Longitudinal changes of plasma pancreatic enzymes and hormones in experimental pancreatolithiasis in dogs

Plasma pancreatic enzymes and hormones were longitudinally observed after producing partial obstruction of the major pancreatic duct in dogs to study an initial state of chronic pancreatitis or pancreatolithiasis. Fasting plasma immunoreactive cationic trypsin was elevated during the first six months and then decreased in a subgroup with pancreatic opposite at the end of the 12-month period. Similar but less prominent changes were found in fasting plasma immunoreactive pancreatic polypeptide (IRPP). Plasma amylase, glucose, or immunoreactive insulin or glucagon (IRG) show no significant variation. Plasma IRG and IRPP responses to intravenous insulin were reduced in the subgroups with marked pancreatic changes towards the end of the 12-month period. These results suggest that plasma pancreatic enzymes and hormones remain elevated as long as pancreatic damage is mild and then start to decline as the damage progresses in chronic pancreatitis or pancreatolithiasis.

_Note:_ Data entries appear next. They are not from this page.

-- ==== Sys2Proof/Tests/Slice0.lean ====
section
/-! SUPPORT. Tests. The expected values are those of 95_test_vectors.md (named in each docstring) or of the encoding tables of
30_encoding.md. The theorems named `witness_…` show states and operands that meet the hypotheses of the statement they are named
after, one for each clause. -/

namespace Sys2Proof.Tests

open Sys2Proof.Machine

/-! ## Helpers -/

/-- The line bits that give a value, bit 0 first. -/
def lineBits (n v : Nat) : List Bool := (List.range n).map v.testBit

/-- The secondary line bits of one block: its bytes and its checksum. -/
def blockBits (bytes : List Nat) (sum : Nat) : List Bool := bytes.flatMap (lineBits 8) ++ lineBits 16 sum

/-- The reset state of the example configuration of R9. -/
def start : State := State.resetWith Config.example9

/-- A state about to poll `poll` and to receive one block of equal bytes. -/
def ready (s : State) (poll byte sum : Nat) : State :=
  { s with env := { s.env with nextP := lineBits 16 poll, nextS := blockBits (List.replicate s.cfg.lit.blockBytes byte) sum } }

/-- The state with a transfer under way at block `i`. -/
def inTransfer (s : State) (i : Word) : State := { s with regs := { s.regs with mode := .transferring, we := true, index := i } }

/-- The state with a write of `w` to `CMD` pending. -/
def pend (w : Word) (s : State) : State := { s with host := [.access (.write 0x00 16 w)] }

/-- The next state, or the state itself where there is none. -/
def after (f : State → Host.Outcome State Fault Refusal) (s : State) : State :=
  match f s with
  | .next t => t
  | .fault _ => s
  | .refused _ => s

/-- An input read from the window, at a width. -/
def pendRead (off : Offset) (width : Nat) (s : State) : State := { s with host := [.access (.read off width)] }

/-- An input written to the window, at a width. -/
def pendWrite (off : Offset) (width : Nat) (v : Word) (s : State) : State := { s with host := [.access (.write off width v)] }

/-- Two blocks of one byte: a configuration in which a transfer takes two `step` commands. -/
def twoBlocks : Config :=
  { lit := { blockBytes := 1, nBlocks := 2, destSize := 2 }
    plat := { Platform.example9 with regBase := 0x40 }
    sound := by decide +kernel
    fits := by decide }

/-- The reset state of that configuration. -/
def tiny : State := State.resetWith twoBlocks

/-- The same blocks behind a destination of the given kind, block 0 under way, with the flip-flop, its draws, the memory answers
and one known byte as given. -/
def behind (d : DestAccepts) (latch : Bool) (nextM : List Byte) (mem : Memory) : State :=
  let s := State.resetWith { twoBlocks with plat := { twoBlocks.plat with destAccepts := d }, fits := twoBlocks.fits }
  inTransfer { s with env := { s.env with latch := latch, nextM := nextM, mem := mem } } 0

/-- One block of one byte: a start and its completion in one `step` command. -/
def oneBlock : Config :=
  { lit := { blockBytes := 1, nBlocks := 1, destSize := 1 }, plat := Platform.example9, sound := by decide +kernel, fits := by decide }

/-- The state with the draws of the flip-flop chosen. -/
def chooseLatch (nextL : List Bool) (s : State) : State := { s with env := { s.env with nextL := nextL } }

/-- Constants with another polynomial. -/
def crc16Mcrf4xx : Literals := { crcInit := 0xFFFF, crcPoly := 0x8408 }

/-- Constants with another width. -/
def crc8Rohc : Literals := { crcWidth := 8, crcInit := 0xFF, crcPoly := 0xE0 }

theorem exec_step {s : State} (h : s.regs.index.toNat < s.cfg.lit.nBlocks) : exec .step s = .next (transferStep s) := if_pos h

/-! ## Well-formedness: an ill-formed term for each check (R71, R74) -/

theorem test_wf_refuses_readp_zero : (Instr.readp 0).wellFormed = false := by decide
theorem test_wf_refuses_readp_seventeen : (Instr.readp 17).wellFormed = false := by decide
theorem test_wf_refuses_reads_zero : (Instr.reads 0).wellFormed = false := by decide
theorem test_wf_refuses_reads_thirty_one : (Instr.reads 31).wellFormed = false := by decide
theorem test_wf_refuses_reserved_seven : (Instr.reserved 7 0).wellFormed = false := by decide
theorem test_wf_accepts_bounds :
    (Instr.readp 1).wellFormed = true ∧ (Instr.reads 16).wellFormed = true ∧ (Instr.reserved 8 0xFF).wellFormed = true := by decide

/-! ## Decoding: a word of every row, written out from R72 (`ARG` in bits 15:8, `OP` in bits 7:0) -/

theorem test_decode_nop : decodeTableWord 16 0b0000000000000000 = some .nop := by decide
theorem test_decode_crc_init : decodeTableWord 16 0b0000000000000001 = some .crcInit := by decide
theorem test_decode_crc_byte : decodeTableWord 16 0b1010010100000010 = some (.crcByte 0xA5) := by decide
theorem test_decode_pulse : decodeTableWord 16 0b0000000000000011 = some .pulse := by decide
theorem test_decode_readp : decodeTableWord 16 0b0001000000000100 = some (.readp 16) := by decide
theorem test_decode_reads : decodeTableWord 16 0b0000100000000101 = some (.reads 8) := by decide
theorem test_decode_step : decodeTableWord 16 0b0000000000000110 = some .step := by decide
theorem test_decode_clrerr : decodeTableWord 16 0b0000000000000111 = some .clrerr := by decide
theorem test_decode_reserved : decodeTableWord 16 0b0000000100001000 = some (.reserved 0x08 0x01) := by decide
theorem test_decode_wr_crc : decodeWrite 0x04 0xBEEF = .ok (.wrCrc 0xBEEF) ∧
    decodeTableWord 21 0b001001011111011101111 = some (.wrCrc 0xBEEF) := by decide
theorem test_decode_rejects_by_name : decodeWrite 0x01 0x0006 = .error .oddOffset ∧
    decodeWrite 0x18 0x0000 = .error .unmappedOffset ∧ decodeWrite 0x0A 0x0001 = .error .readOnly ∧
    decodeWrite 0x00 0x0100 = .error .badArg ∧ decodeWrite 0x00 0x2104 = .error .badArg := by decide

/-! ## One step each: the vectors of the spec -/

/-- The word runs as the first instruction after reset. -/
theorem test_fetched_word_runs : (after step (State.reset.withFetchWord 16 0x0002)).regs.crc = 0x5840 := by decide +kernel
/-- V-CTL-2. -/
theorem test_nop_with_arg : (after step (pend 0x0100 start)).regs.statusWord = 0x00A0 := by decide
/-- V-CRC-25. -/
theorem test_crc_init : (after (exec .crcInit) (start.withCrc 0x1234)).regs.crc = 0xC0DE := by decide
/-- V-CRC-30. -/
theorem test_crc_init_with_arg : (after step (pend 0x0101 (start.withCrc 0x1234))).regs.crc = 0x1234 := by decide
/-- V-CRC-26. -/
theorem test_crc_byte : (after step (pend 0xFF02 start)).regs.crc = 0x1800 := by decide
/-- V-CRC-21. -/
theorem test_crc_byte_zero : (after (exec (.crcByte 0x00)) (start.withCrc 0x1234)).regs.crc = 0xD713 := by decide
/-- V-CRC-27. -/
theorem test_wr_crc : (after step (pendWrite 0x04 16 0xBEEF start)).regs.crc = 0xBEEF := by decide
/-- V-CRC-8. -/
theorem test_checksum_zeros : checksum Literals.document (List.replicate 64 0x00) = 0xC876 := by decide +kernel
/-- V-CRC-12. -/
theorem test_checksum_digits :
    checksum Literals.document [0x31, 0x32, 0x33, 0x34, 0x35, 0x36, 0x37, 0x38, 0x39] = 0x4EE0 := by decide +kernel
/-- Other constants, with the published values of CRC-16/MCRF4XX (polynomial 0x8408, initial value 0xFFFF, check 0x6F91) and of
CRC-8/ROHC (0xE0, 0xFF, check 0xD0), general knowledge outside spec/: the polynomial and the width are read (log 28). -/
theorem test_other_polynomial : tableEntry crc16Mcrf4xx 0x01 = 0x1189 ∧ tableEntry crc8Rohc 0x01 = 0x91 := by decide +kernel
theorem test_other_checksums :
    checksum crc16Mcrf4xx [0x31, 0x32, 0x33, 0x34, 0x35, 0x36, 0x37, 0x38, 0x39] = 0x6F91 ∧
      checksum crc8Rohc [0x31, 0x32, 0x33, 0x34, 0x35, 0x36, 0x37, 0x38, 0x39] = 0xD0 := by decide +kernel
/-- V-LNK-1. -/
theorem test_pulse : (after (exec .pulse) start).env.trace = [.pulse] := by decide
/-- V-ERR-4. -/
theorem test_pulse_busy : (after step (pend 0x0003 (inTransfer start 1))).regs.errcBits = 3 := by decide
/-- V-LNK-2. -/
theorem test_readp : (after (exec (.readp 16)) { start with env := { start.env with nextP :=
    [false, true, false, true, true, false, true, false, true, false, true, false, false, true, false, true] } }).regs.data =
      0xA55A := by decide
/-- V-ERR-6. -/
theorem test_readp_zero_busy : (after step (pend 0x0004 (inTransfer start 1))).regs.errcBits = 2 := by decide
/-- V-LNK-3. -/
theorem test_reads : (after (exec (.reads 8)) { start with env := { start.env with nextS :=
    [false, false, true, true, true, true, false, false] } }).regs.data = 0x003C := by decide
/-- V-LNK-4: sixteen reads, the first at bit 0. -/
theorem test_reads_sixteen :
    (after (exec (.reads 16)) { start with env := { start.env with nextS := lineBits 16 0xC876 } }).env.trace.length = 16 := by decide
/-- V-STP-2. -/
theorem test_step_start : (after (exec .step) (ready start 0x1000 0x00 0xC876)).regs.statusWord = 0x0017 := by decide +kernel
/-- The event layout after V-STP-10, with one byte for a block: the poll, fifteen assertions, the continue strobe, and at the end
the read-back. -/
theorem test_step_events : (after (exec .step) (ready tiny 0x1000 0x00 0x5840)).env.trace =
    .pulse :: (lineBits 16 0x1000).map .rdP ++ List.replicate 15 .weSet ++ .pulse :: (lineBits 8 0x00).map .rdS ++
      .memW 0x100000 0x00 :: (lineBits 16 0x5840).map .rdS ++ [.memR 0x100000 0x00] := by decide +kernel
/-- V-CTL-3, on the word. -/
theorem test_clrerr : (after step (pend 0x0007 (start.withErrc (some .reservedOp)))).regs.statusWord = 0x0000 := by decide
/-- V-CTL-4. -/
theorem test_clrerr_with_arg :
    (after step (pend 0x0107 (start.withErrc (some .reservedOp)))).regs.statusWord = 0x0060 := by decide
/-- V-ERR-3. -/
theorem test_reserved : (after step (pend 0x0108 start)).regs.statusWord = 0x0060 := by decide
/-- V-ACC-2 and V-ACC-5. -/
theorem test_access_refused : (after step (pendRead 0x18 16 start)).regs.statusWord = 0x0120 ∧
    (after step (pendRead 0x04 8 start)).reply = some 0x0000 := by decide
/-- V-ADR-2 and V-ADR-3. -/
theorem test_address : address Config.example9 1023 = 0x10FFC0 ∧ address Config.example9 1024 = 0x110000 ∧
    address Config.example9 8191 = 0x17FFC0 := by decide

Serum α2‐macroglobulin–trypsin complex and early recognition of severe acute pancreatitis after endoscopic retrograde pancreatography

Serum α2‐macroglobulin‐trypsin complex (α2M‐T) was measured to differentiate the elevation of serum pancreatic enzymes caused by severe acute pancreatitis from simple elevation after endoscopic retrograde pancreatography (ERP). A patient with severe acute pancreatitis demonstrated marked elevation of serum α2M‐T. In patients without severe acute pancreatitis, serum αM‐T did not rise in spite of elevated serum pancreatic enzymes. In conclusion, abdominal pain with elevated serum α2M‐T can be an early diagnostic clue to severe acute pancreatitis after ERP.

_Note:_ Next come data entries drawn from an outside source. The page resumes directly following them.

-- ==== Sys2Proof/Machine/Supply.lean ====
section
/-! DEFINITION. The Supply Allocator on the state (chapters 4 and 5): effective capacity, the pass with its signals and
its settling, the mains coupling, appending, withdrawing and amending entries, confirmation and its window. -/

namespace Sys2Proof.Machine

/-! ### Readings -/

/-- The entry a claimant holds in a list (R72: at most one). -/
def entryOf (entries : List Entry) (cl : Claimant) : Option Entry := entries.find? fun e => e.claimant == cl

/-- The entry a claimant holds on a supply. -/
def State.entry (s : State) (sup : Supply) (cl : Claimant) : Option Entry := entryOf (s.supply sup).entries cl

/-- R69: the in-force amount of a supplier's MAINS entry, 0 when it holds none. -/
def State.mainsInForce (s : State) (u : Supplier) : Nat :=
  match s.entry .mains (.supplier u) with
  | some e => e.inForce
  | none => 0

/-- R69: what the supplier's in-force mains can make, per 1000 W. -/
def State.perKw (s : State) : Supplier → Nat
  | .boiler => s.config.steamPerKw
  | .dryer => s.config.airPerKw

/-- R69: the effective capacity of a supplier's supply. -/
def State.fedCapacity (s : State) (u : Supplier) : Nat :=
  if (s.feeder u).silent ∨ s.standing u.port = .cut then 0
  else min (min (s.feeder u).reported (s.mainsInForce u * s.perKw u / 1000)) (supplyMax u.supply)

/-- R69: the effective capacity of a supply, from its inputs. -/
def State.capacityOf (s : State) (sup : Supply) : Nat :=
  match sup with
  | .mains => min (s.config.mainsCapacity - s.config.auxReserve) 9999
  | .steam => s.fedCapacity .boiler
  | .dryair => s.fedCapacity .dryer

/-- R85: the effective want of an entry: its min for STEAM while the CABINET port is LIMITED, its want otherwise. -/
def State.effectiveWant (s : State) (sup : Supply) (e : Entry) : Nat :=
  if sup = .steam ∧ s.standing .cabinet = .limited then e.min else e.want

/-! ### Signals to the sequencer (R12, R105) -/

/-- R12, R39: the compartment's entry went out of force: ACTIVE becomes WAITING, and the in-force period ends. -/
def signalOut (c : Comp) (sup : Supply) (s : State) : State :=
  let s1 := if (s.comp c).state = .active then s.modComp c fun x => { x with state := .waiting } else s
  periodEnd c sup s1

/-- R12, R37, R38: the compartment's entry came into force: WAITING becomes ACTIVE, and the current band is marked. -/
def signalIn (c : Comp) (sup : Supply) (s : State) : State :=
  let s1 := if (s.comp c).state = .waiting then s.modComp c fun x => { x with state := .active } else s
  markBand c sup s1

/-- The signals of one slot of a finished pass. -/
def signalSlot (sup : Supply) (s : State) (x : Slot) : State :=
  match x.entry.claimant with
  | .supplier _ => s
  | .comp c =>
    let s1 := if x.outOfForce then signalOut c sup s else s
    if x.intoForce then signalIn c sup s1 else s1

/-! ### The pass on the state -/

/-- The compartments of the slots a condition picks. -/
def slotComps (pick : Slot → Bool) (slots : List Slot) : PerComp Bool :=
  slots.foldl (fun acc x => if pick x then compsUnion acc x.entry.claimant.comps else acc) compsNone

/-- R149: the compartments a notice of a supply may name: none for MAINS. -/
def namedComps (sup : Supply) (x : PerComp Bool) : PerComp Bool := if sup = .mains then compsNone else x

/-- R90: the supply record after a pass: entries, grants, and, where an amount changed, the epoch, the
offer-outstanding flag and the window. -/
def settledRec (confirmWindow : Nat) (advance : Bool) (r : SupplyRec) (ps : PassState) : SupplyRec :=
  let entries := ps.slots.map fun x => x.entry
  let offers := entries.any fun e => e.offered.isSome
  if advance then
    { r with
      entries := entries
      grants := ps.grants
      epoch := r.epoch + 1
      offerOut := offers
      window := if offers then confirmWindow else 0 }
  else { r with entries := entries, grants := ps.grants }

/-- R85 to R90, R106: a pass of one supply, without the coupling of R91. force says that the event itself changed an
amount (a withdrawal, an amendment or an expired window), and changed names the compartments whose entries it changed
or withdrew. What counts as changed in the details of MAP and SHED: log 11. -/
def passOne (sup : Supply) (force : Bool) (changed : PerComp Bool) (s : State) : State :=
  let r := s.supply sup
  let ps := allocate r.effCap s.config.bench (s.effectiveWant sup) r.entries r.grants
  let advance := force || ps.slots.any fun x => x.touched
  let s1 := s.setSupply sup (settledRec s.config.confirmWindow advance r ps)
  let s2 := ps.slots.foldl (signalSlot sup) s1
  let s3 :=
    if advance then
      post (mapChannel sup)
        (Detail.ofSupply (namedComps sup (compsUnion changed (slotComps (fun x => x.touched) ps.slots))) sup) s2
    else s2
  if ps.slots.any fun x => x.shed then
    post .shed (Detail.ofSupply (namedComps sup (slotComps (fun x => x.shed) ps.slots)) sup) s3
  else s3

/-- R70: recomputes the effective capacity of a supply and, where it changes, runs a pass of it, without the coupling
of R91. -/
def recomputeOne (sup : Supply) (s : State) : State :=
  let cap := s.capacityOf sup
  if cap = (s.supply sup).effCap then s
  else passOne sup false compsNone (s.modSupply sup fun r => { r with effCap := cap })

/-- R91: the supplies whose supplier's in-force mains amount differs from before are recomputed, STEAM then DRYAIR
(log 15). -/
def couple (before s : State) : State :=
  let s1 := if s.mainsInForce .boiler ≠ before.mainsInForce .boiler then recomputeOne .steam s else s
  if s.mainsInForce .dryer ≠ before.mainsInForce .dryer then recomputeOne .dryair s1 else s1

/-- R85, R91: a pass of a supply with everything it calls for. before is the state before the event touched the
supply. -/
def runPass (sup : Supply) (force : Bool) (changed : PerComp Bool) (before s : State) : State :=
  match sup with
  | .mains => couple before (passOne .mains force changed s)
  | .steam => passOne .steam force changed s
  | .dryair => passOne .dryair force changed s

/-- R70: recomputes the effective capacity of a supply, with the pass and the coupling it calls for. -/
def recompute (sup : Supply) (s : State) : State :=
  match sup with
  | .mains => couple s (recomputeOne .mains s)
  | .steam => recomputeOne .steam s
  | .dryair => recomputeOne .dryair s

/-! ### Entries come and go -/

/-- R72: appends an entry at the tail of its list; a claimant that holds one already is given no second one. -/
def appendEntry (sup : Supply) (e : Entry) (s : State) : State :=
  if (s.entry sup e.claimant).isSome then s
  else runPass sup false compsNone s (s.modSupply sup fun r => { r with entries := r.entries ++ [e] })

/-- A supply record without a claimant's entry, which leaves the list and the grant order (R75). -/
def SupplyRec.without (r : SupplyRec) (cl : Claimant) : SupplyRec :=
  { r with
    entries := r.entries.filter fun e => e.claimant != cl
    grants := r.grants.filter (· != cl) }

/-- The end of an in-force period at a withdrawal: for a compartment's entry, by R39. -/
def withdrawnPeriod (sup : Supply) (e : Entry) (s : State) : State :=
  match e.claimant with
  | .comp c => if 0 < e.inForce then periodEnd c sup s else s
  | .supplier _ => s

/-- R75: withdraws a claimant's entry, if it holds one, with the pass that follows. -/
def withdraw (sup : Supply) (cl : Claimant) (s : State) : State :=
  match s.entry sup cl with
  | none => s
  | some e =>
    let s1 := withdrawnPeriod sup e (s.modSupply sup fun r => r.without cl)
    runPass sup (0 < e.inForce || e.offered.isSome) cl.comps s s1

/-- R70, R78, R80: a supplier loses its place: its MAINS entry is withdrawn and the effective capacity of its supply
is recomputed. -/
def supplierOut (u : Supplier) (s : State) : State :=
  recompute u.supply (withdraw .mains (.supplier u) s)

/-- Changes the entry of a claimant in place. -/
def SupplyRec.updateEntry (r : SupplyRec) (cl : Claimant) (f : Entry → Entry) : SupplyRec :=
  { r with entries := r.entries.map fun e => if e.claimant == cl then f e else e }

/-- R72: entries whose held amount is 0 leave the grant order. -/
def SupplyRec.pruneGrants (r : SupplyRec) : SupplyRec :=
  { r with grants := r.grants.filter fun cl =>
      match entryOf r.entries cl with
      | some e => e.held != 0
      | none => false }

/-- R74: a change of restraint of a standing entry, in place and followed by a pass; with no entry, nothing. -/
def restrain (sup : Supply) (cl : Claimant) (f : Entry → Entry) (s : State) : State :=
  if (s.entry sup cl).isSome then
    runPass sup false compsNone s (s.modSupply sup fun r => r.updateEntry cl f)
  else s

/-- R60, R74: the compartment becomes restrained: its standing entry stops preempting and keeps its code. -/
def restrainComp (c : Comp) (s : State) : State :=
  let mark (e : Entry) : Entry := { e with restrained := true }
  restrain .dryair (.comp c) mark (restrain .steam (.comp c) mark s)

/-- R73: the code of a supplier's MAINS entry, from its PORT priority and standing. -/
def State.supplierCode (s : State) (u : Supplier) : Nat :=
  (s.feeder u).priority * 2 + (if s.standing u.port = .limited then 1 else 0)

/-! ### Claims, amendments, offers -/

/-- R82: the entry after an amendment to min and want. -/
def Entry.amended (e : Entry) (min want : Nat) : Entry :=
  let inForce := if e.inForce = 0 then 0 else if e.inForce < min then 0 else Nat.min e.inForce want
  { e with min := min, want := want, offered := none, inForce := inForce }

/-- R81, R82: a supplier's claim on MAINS, appended or amended in place, with the pass that follows. -/
def claimMains (u : Supplier) (min want : Nat) (s : State) : State :=
  let cl := Claimant.supplier u
  match s.entry .mains cl with
  | none =>
    appendEntry .mains
      { claimant := cl
        code := s.supplierCode u
        restrained := s.standing u.port = .limited
        min := min
        want := want
        inForce := 0
        offered := none
        warm := false } s
  | some e =>
    let e' := e.amended min want
    runPass .mains (e.offered.isSome || e'.inForce != e.inForce) compsNone s
      (s.modSupply .mains fun r => (r.updateEntry cl fun _ => e').pruneGrants)

/-- R95, step 1 on an entry: its offered amount becomes its in-force amount. -/
def Entry.moved (e : Entry) : Entry :=
  match e.offered with
  | none => e
  | some o => { e with inForce := o, offered := none }

/-- R95, step 2 for one entry that moves. -/
def signalMove (sup : Supply) (s : State) (e : Entry) : State :=
  match e.claimant, e.offered with
  | .comp c, some _ => if e.inForce = 0 then signalIn c sup s else s
  | _, _ => s

/-- R94: the offer-outstanding flag and the window after a move: kept while an offer stands, else cleared and
stopped. -/
def SupplyRec.settleOffers (r : SupplyRec) : SupplyRec :=
  if r.entries.any fun e => e.offered.isSome then r else { r with offerOut := false, window := 0 }

/-- R97: a confirmation of STEAM or DRYAIR moves every offered amount into force. -/
def confirmFed (sup : Supply) (s : State) : State :=
  let es := (s.supply sup).entries
  let s1 := s.modSupply sup fun r =>
    { r with entries := r.entries.map Entry.moved, offerOut := false, window := 0 }
  let s2 := es.foldl (signalMove sup) s1
  let rose := es.foldl
    (fun acc e => if e.offered.isSome then compsUnion acc e.claimant.comps else acc) compsNone
  post (mapChannel sup) (Detail.ofSupply rose sup) s2

/-- R98: a confirmation of MAINS moves the sender's own offered amount into force. -/
def confirmMains (u : Supplier) (s : State) : State :=
  let s1 := s.modSupply .mains fun r => (r.updateEntry (.supplier u) Entry.moved).settleOffers
  let s2 := post .mainsmap (Detail.ofSupply compsNone .mains) s1
  couple s s2

/-- R101: the confirm window of a supply expires: the offers are dropped, EXPIRED is posted, and a pass that advances
the epoch in any case offers again. The duty faults are charged by windowExpiry (Machine/Timers.lean). -/
def expireOffers (sup : Supply) (s : State) : State :=
  let es := (s.supply sup).entries
  let dropped := es.foldl
    (fun acc e => if e.offered.isSome then compsUnion acc e.claimant.comps else acc) compsNone
  let s1 := s.modSupply sup fun r =>
    ({ r with window := 0, entries := r.entries.map fun e => { e with offered := none } } : SupplyRec).pruneGrants
  let s2 := post .expired (Detail.ofSupply (namedComps sup dropped) sup) s1
  runPass sup true dropped s s2

end Sys2Proof.Machine
end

Protective effects of a prostaglandin E1 oligomer on taurocholate-induced rat pancreatitis

Effects of prostaglandin E (PGE) on acute pancreatitis have been controversial. This study shows the effects of PGE1 oligomer, MR‐356, on trypsin‐taurocholate‐induced acute pancreatitis in rats. Divided intraperitoneal doses of 0.6 mg/rat were administered, which increased 24 h survival rates when the oligomer was given both at 1 h before and after (group A) and immediately and 3 h after (group B) induction of pancreatitis. In group A MR‐356 significantly improved the survival rates at 18 h (94 vs 61%, P < 0.05) and 24 h (68 vs 33%, P <0.05) when compared with controls. MR‐356 improved the survival rates dose‐dependently up to 0.6 mg/rat when given by the same protocol of group A. In group B MR‐356 also improved the survival rate (72 vs 39%, P < 0.05) only at 24 h, while other parameters failed to improve. The present results suggest that the PGE1 oligomer may play a beneficial role in bile‐induced pancreatitis, probably through its proposed effects of stabilization of lysosomal membranes, maintenance of microcirculation and inhibition of protease in the pancreas.